⟨

-- ==== Sys2Proof/Tests/Slice0.lean ====
section
/-! SUPPORT. The tests: the smoke test of WellFormed, a few steps of the manual's worked examples, and for
each statement with hypotheses a concrete state and operands that meet them together. Expected values are the
manual's; the section is named at each test. -/

namespace Sys2Proof.Tests

open Sys2Proof.Machine

set_option Elab.async false

/-! ### Small states -/

/-- The geometry of section 1.7. -/
def geo : Geometry := { memSize := 262144, spareBase := 262016, spareCount := 128 }

/-- A bridge ONLINE with its store ONLINE, half B live at epoch 2 (the end of Table 12-1). -/
def up : State :=
  { State.fresh false true 0 with
    mode := .online
    geom := geo
    journal := { freshJournal true with task := .idle, store := .online, live := some .b, epoch := 2 }
    sweep := { freshSweep with timer := some 64 } }

/-- The same with the store OFFLINE. -/
def offline : State := { up with journal := { up.journal with store := .offline } }

/-- The same in FENCED, with the sweep STOPPED. -/
def fenced : State :=
  { up with mode := .fenced, sweep := { freshSweep with state := .stopped } }

/-- A busy link. -/
def busy : State := { up with link := waiting }

/-- A bridge in HOLD with its store OFFLINE: the state after reset. -/
def held : State := State.reset

/-- A bridge with one journal task. -/
def doing (t : Task) : State := { up with journal := { up.journal with task := t } }

/-- An entry of span 15,625 in slot 0. -/
def entry (stage : Stage) (copied : Nat) : Binding := ⟨stage, 15625, 0, copied, .auto, false, 0⟩

/-- Entry 0 bound and the copy engine in a state at a cursor. -/
def copying (b : Binding) (st : CopyState) (cursor : Nat) : State :=
  { up with
    remap := up.remap.set 0 (some b)
    copy := { idleCopy false with state := st, job := some ⟨0, b.span, b.slot⟩, cursor := cursor } }

/-- Entry 0 ACTIVE, journaled. -/
def active : State := { up with remap := up.remap.set 0 (some { entry .active 64 with journaled := true }) }

/-- Host line 1,000,000 + o: offset o of span 15,625. -/
def line (o : Nat) : HostLine := BitVec.ofNat 28 (1000000 + o)

/-- A read, and a full write, of the tag for offset 3, queued. -/
def readRec : HostRec := ⟨.read, line 3, .queued, none, none, none, 0⟩
def writeRec : HostRec := ⟨.write zeroLine fullMask, line 3, .queued, none, none, none, 0⟩

/-- Tag 4 outstanding with a record. -/
def outstanding (r : HostRec) (s : State) : State :=
  { s with host := { s.host with recs := s.host.recs.set 4 (some r) } }

/-- Tag 4 outstanding with a record, its request item at the head. -/
def queued (r : HostRec) (s : State) : State :=
  { outstanding r s with host := { (outstanding r s).host with requests := [4] } }

/-- Downstream tag 0 IN USE. -/
def atMemory (i : Issue) (s : State) : State :=
  { s with port := { s.port with tags := s.port.tags.set 0 (.inUse i) } }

⟩

• **Aim of the exercise**
Hand back the listing exactly. Include every line.

• **Written solution**
-- ==== Sys2Proof/Tests/Slice0.lean ====
section
/-! SUPPORT. The tests: the smoke test of WellFormed, a few steps of the manual's worked examples, and for
each statement with hypotheses a concrete state and operands that meet them together. Expected values are the
manual's; the section is named at each test. -/

namespace Sys2Proof.Tests

open Sys2Proof.Machine

set_option Elab.async false

/-! ### Small states -/

/-- The geometry of section 1.7. -/
def geo : Geometry := { memSize := 262144, spareBase := 262016, spareCount := 128 }

/-- A bridge ONLINE with its store ONLINE, half B live at epoch 2 (the end of Table 12-1). -/
def up : State :=
  { State.fresh false true 0 with
    mode := .online
    geom := geo
    journal := { freshJournal true with task := .idle, store := .online, live := some .b, epoch := 2 }
    sweep := { freshSweep with timer := some 64 } }

/-- The same with the store OFFLINE. -/
def offline : State := { up with journal := { up.journal with store := .offline } }

/-- The same in FENCED, with the sweep STOPPED. -/
def fenced : State :=
  { up with mode := .fenced, sweep := { freshSweep with state := .stopped } }

/-- A busy link. -/
def busy : State := { up with link := waiting }

/-- A bridge in HOLD with its store OFFLINE: the state after reset. -/
def held : State := State.reset

/-- A bridge with one journal task. -/
def doing (t : Task) : State := { up with journal := { up.journal with task := t } }

/-- An entry of span 15,625 in slot 0. -/
def entry (stage : Stage) (copied : Nat) : Binding := ⟨stage, 15625, 0, copied, .auto, false, 0⟩

/-- Entry 0 bound and the copy engine in a state at a cursor. -/
def copying (b : Binding) (st : CopyState) (cursor : Nat) : State :=
  { up with
    remap := up.remap.set 0 (some b)
    copy := { idleCopy false with state := st, job := some ⟨0, b.span, b.slot⟩, cursor := cursor } }

/-- Entry 0 ACTIVE, journaled. -/
def active : State := { up with remap := up.remap.set 0 (some { entry .active 64 with journaled := true }) }

/-- Host line 1,000,000 + o: offset o of span 15,625. -/
def line (o : Nat) : HostLine := BitVec.ofNat 28 (1000000 + o)

/-- A read, and a full write, of the tag for offset 3, queued. -/
def readRec : HostRec := ⟨.read, line 3, .queued, none, none, none, 0⟩
def writeRec : HostRec := ⟨.write zeroLine fullMask, line 3, .queued, none, none, none, 0⟩

/-- Tag 4 outstanding with a record. -/
def outstanding (r : HostRec) (s : State) : State :=
  { s with host := { s.host with recs := s.host.recs.set 4 (some r) } }

/-- Tag 4 outstanding with a record, its request item at the head. -/
def queued (r : HostRec) (s : State) : State :=
  { outstanding r s with host := { (outstanding r s).host with requests := [4] } }

/-- Downstream tag 0 IN USE. -/
def atMemory (i : Issue) (s : State) : State :=
  { s with port := { s.port with tags := s.port.tags.set 0 (.inUse i) } }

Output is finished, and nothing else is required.